Problem to solve
Extract every line below that contains the word "section".
________________
-- ==== Sys2Proof/Laws/State.lean ====
section
/-! SUPPORT. One lemma per field per update of `State`, each true by unfolding. -/

namespace Sys2Proof.Machine

section clearRxFields
variable (s : State)

@[simp] theorem State.clearRx_phase : s.clearRx.phase = s.phase := rfl
@[simp] theorem State.clearRx_sel : s.clearRx.sel = s.sel := rfl
@[simp] theorem State.clearRx_req : s.clearRx.req = s.req := rfl
@[simp] theorem State.clearRx_rx : s.clearRx.rx = Nine.const none := rfl
@[simp] theorem State.clearRx_resp : s.clearRx.resp = s.resp := rfl
@[simp] theorem State.clearRx_trace : s.clearRx.trace = s.trace := rfl
@[simp] theorem State.clearRx_calls : s.clearRx.calls = s.calls := rfl
@[simp] theorem State.clearRx_handle : s.clearRx.handle = s.handle := rfl
@[simp] theorem State.clearRx_params : s.clearRx.params = s.params := rfl
@[simp] theorem State.clearRx_port : s.clearRx.port = s.port := rfl
@[simp] theorem State.clearRx_hostLog : s.clearRx.hostLog = s.hostLog := rfl
@[simp] theorem State.clearRx_answers : s.clearRx.answers = s.answers := rfl
@[simp] theorem State.clearRx_draws : s.clearRx.draws = s.draws := rfl
@[simp] theorem State.clearRx_devMode : s.clearRx.devMode = s.devMode := rfl
@[simp] theorem State.clearRx_dev : s.clearRx.dev = s.dev := rfl
@[simp] theorem State.clearRx_devCmd : s.clearRx.devCmd = s.devCmd := rfl

end clearRxFields

section selAssertFields
variable (s : State)

@[simp] theorem State.selAssert_phase : s.selAssert.phase = s.phase := rfl
@[simp] theorem State.selAssert_sel : s.selAssert.sel = .asserted := rfl
@[simp] theorem State.selAssert_req : s.selAssert.req = s.req := rfl
@[simp] theorem State.selAssert_rx : s.selAssert.rx = s.rx := rfl
@[simp] theorem State.selAssert_resp : s.selAssert.resp = s.resp := rfl
@[simp] theorem State.selAssert_trace : s.selAssert.trace = s.trace ++ [.selA] := rfl
@[simp] theorem State.selAssert_calls : s.selAssert.calls = s.calls ++ [.assertSel s.handle.sel] := rfl
@[simp] theorem State.selAssert_handle : s.selAssert.handle = s.handle := rfl
@[simp] theorem State.selAssert_params : s.selAssert.params = s.params := rfl
@[simp] theorem State.selAssert_port : s.selAssert.port = s.port := rfl
@[simp] theorem State.selAssert_hostLog : s.selAssert.hostLog = s.hostLog := rfl
@[simp] theorem State.selAssert_answers : s.selAssert.answers = s.answers := rfl
@[simp] theorem State.selAssert_draws : s.selAssert.draws = s.draws := rfl
@[simp] theorem State.selAssert_devMode : s.selAssert.devMode = s.devMode := rfl
@[simp] theorem State.selAssert_dev : s.selAssert.dev = s.dev := rfl
@[simp] theorem State.selAssert_devCmd : s.selAssert.devCmd = none := rfl

end selAssertFields

section selDeassertFields
variable (s : State)

@[simp] theorem State.selDeassert_phase : s.selDeassert.phase = s.phase := rfl
@[simp] theorem State.selDeassert_sel : s.selDeassert.sel = .deasserted := rfl
@[simp] theorem State.selDeassert_req : s.selDeassert.req = s.req := rfl
@[simp] theorem State.selDeassert_rx : s.selDeassert.rx = s.rx := rfl
@[simp] theorem State.selDeassert_resp : s.selDeassert.resp = s.resp := rfl
@[simp] theorem State.selDeassert_trace : s.selDeassert.trace = s.trace ++ [.selD] := rfl
@[simp] theorem State.selDeassert_calls : s.selDeassert.calls = s.calls ++ [.deassertSel s.handle.sel] := rfl
@[simp] theorem State.selDeassert_handle : s.selDeassert.handle = s.handle := rfl
@[simp] theorem State.selDeassert_params : s.selDeassert.params = s.params := rfl
@[simp] theorem State.selDeassert_port : s.selDeassert.port = s.port := rfl
@[simp] theorem State.selDeassert_hostLog : s.selDeassert.hostLog = s.hostLog := rfl
@[simp] theorem State.selDeassert_answers : s.selDeassert.answers = s.answers := rfl
@[simp] theorem State.selDeassert_draws : s.selDeassert.draws = s.draws := rfl
@[simp] theorem State.selDeassert_devMode : s.selDeassert.devMode = s.devMode := rfl
@[simp] theorem State.selDeassert_dev : s.selDeassert.dev = s.dev := rfl
@[simp] theorem State.selDeassert_devCmd : s.selDeassert.devCmd = none := rfl

end selDeassertFields

section logTxFields
variable (s : State) (b : Byte) (st : Status)

@[simp] theorem State.logTx_phase : (s.logTx b st).phase = s.phase := rfl
@[simp] theorem State.logTx_sel : (s.logTx b st).sel = s.sel := rfl
@[simp] theorem State.logTx_req : (s.logTx b st).req = s.req := rfl
@[simp] theorem State.logTx_rx : (s.logTx b st).rx = s.rx := rfl
@[simp] theorem State.logTx_resp : (s.logTx b st).resp = s.resp := rfl
@[simp] theorem State.logTx_trace : (s.logTx b st).trace = s.trace ++ [.tx [b] st] := rfl
@[simp] theorem State.logTx_calls : (s.logTx b st).calls = s.calls ++ [.transmit s.handle.bus [b] s.handle.timeout] := rfl
@[simp] theorem State.logTx_handle : (s.logTx b st).handle = s.handle := rfl
@[simp] theorem State.logTx_params : (s.logTx b st).params = s.params := rfl
@[simp] theorem State.logTx_port : (s.logTx b st).port = s.port := rfl
@[simp] theorem State.logTx_hostLog : (s.logTx b st).hostLog = s.hostLog := rfl
@[simp] theorem State.logTx_answers : (s.logTx b st).answers = s.answers := rfl
@[simp] theorem State.logTx_draws : (s.logTx b st).draws = s.draws := rfl
@[simp] theorem State.logTx_devMode : (s.logTx b st).devMode = s.devMode := rfl
@[simp] theorem State.logTx_dev : (s.logTx b st).dev = s.dev := rfl
@[simp] theorem State.logTx_devCmd : (s.logTx b st).devCmd = s.devCmd := rfl

end logTxFields

section logRxFields
variable (s : State) (n : RxLen) (st : Status) (bs : Option (List Byte))

@[simp] theorem State.logRx_phase : (s.logRx n st bs).phase = s.phase := rfl
@[simp] theorem State.logRx_sel : (s.logRx n st bs).sel = s.sel := rfl
@[simp] theorem State.logRx_req : (s.logRx n st bs).req = s.req := rfl
@[simp] theorem State.logRx_rx : (s.logRx n st bs).rx = s.rx := rfl
@[simp] theorem State.logRx_resp : (s.logRx n st bs).resp = s.resp := rfl
@[simp] theorem State.logRx_trace : (s.logRx n st bs).trace = s.trace ++ [.rx n.toNat st bs] := rfl
@[simp] theorem State.logRx_calls : (s.logRx n st bs).calls = s.calls ++ [.receive s.handle.bus n.toNat s.handle.timeout] := rfl
@[simp] theorem State.logRx_handle : (s.logRx n st bs).handle = s.handle := rfl
@[simp] theorem State.logRx_params : (s.logRx n st bs).params = s.params := rfl
@[simp] theorem State.logRx_port : (s.logRx n st bs).port = s.port := rfl
@[simp] theorem State.logRx_hostLog : (s.logRx n st bs).hostLog = s.hostLog := rfl
@[simp] theorem State.logRx_answers : (s.logRx n st bs).answers = s.answers := rfl
@[simp] theorem State.logRx_draws : (s.logRx n st bs).draws = s.draws := rfl
@[simp] theorem State.logRx_devMode : (s.logRx n st bs).devMode = s.devMode := rfl
@[simp] theorem State.logRx_dev : (s.logRx n st bs).dev = s.dev := rfl
@[simp] theorem State.logRx_devCmd : (s.logRx n st bs).devCmd = s.devCmd := rfl

end logRxFields

section completeFields
variable (s : State) (r : Response)

@[simp] theorem State.complete_phase : (s.complete r).phase = .idle := rfl
@[simp] theorem State.complete_sel : (s.complete r).sel = s.sel := rfl
@[simp] theorem State.complete_req : (s.complete r).req = s.req := rfl
@[simp] theorem State.complete_rx : (s.complete r).rx = s.rx := rfl
@[simp] theorem State.complete_resp : (s.complete r).resp = r := rfl
@[simp] theorem State.complete_trace : (s.complete r).trace = s.trace := rfl
@[simp] theorem State.complete_calls : (s.complete r).calls = s.calls := rfl
@[simp] theorem State.complete_handle : (s.complete r).handle = s.handle := rfl
@[simp] theorem State.complete_params : (s.complete r).params = s.params := rfl
@[simp] theorem State.complete_port : (s.complete r).port = s.port := rfl
@[simp] theorem State.complete_hostLog : (s.complete r).hostLog = s.hostLog ++ [.resp r] := rfl
@[simp] theorem State.complete_answers : (s.complete r).answers = s.answers := rfl
@[simp] theorem State.complete_draws : (s.complete r).draws = s.draws := rfl
@[simp] theorem State.complete_devMode : (s.complete r).devMode = s.devMode := rfl
@[simp] theorem State.complete_dev : (s.complete r).dev = s.dev := rfl
@[simp] theorem State.complete_devCmd : (s.complete r).devCmd = s.devCmd := rfl

end completeFields

section takeRequestFields
variable (s : State) (w : ReqWord)

@[simp] theorem State.takeRequest_phase : (s.takeRequest w).phase = .busy .one .sel := rfl
@[simp] theorem State.takeRequest_sel : (s.takeRequest w).sel = s.sel := rfl
@[simp] theorem State.takeRequest_req : (s.takeRequest w).req = some w := rfl
@[simp] theorem State.takeRequest_rx : (s.takeRequest w).rx = s.rx := rfl
@[simp] theorem State.takeRequest_resp : (s.takeRequest w).resp = Response.empty := rfl
@[simp] theorem State.takeRequest_trace : (s.takeRequest w).trace = s.trace := rfl
@[simp] theorem State.takeRequest_calls : (s.takeRequest w).calls = s.calls := rfl
@[simp] theorem State.takeRequest_handle : (s.takeRequest w).handle = s.handle := rfl
@[simp] theorem State.takeRequest_params : (s.takeRequest w).params = s.params := rfl
@[simp] theorem State.takeRequest_port : (s.takeRequest w).port = s.port := rfl
@[simp] theorem State.takeRequest_hostLog : (s.takeRequest w).hostLog = s.hostLog ++ [.req w] := rfl
@[simp] theorem State.takeRequest_answers : (s.takeRequest w).answers = s.answers := rfl
@[simp] theorem State.takeRequest_draws : (s.takeRequest w).draws = s.draws := rfl
@[simp] theorem State.takeRequest_devMode : (s.takeRequest w).devMode = s.devMode := rfl
@[simp] theorem State.takeRequest_dev : (s.takeRequest w).dev = s.dev := rfl
@[simp] theorem State.takeRequest_devCmd : (s.takeRequest w).devCmd = s.devCmd := rfl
________________
Solution to the problem
section
section clearRxFields
section selAssertFields
section selDeassertFields
section logTxFields
section logRxFields
section completeFields
section takeRequestFields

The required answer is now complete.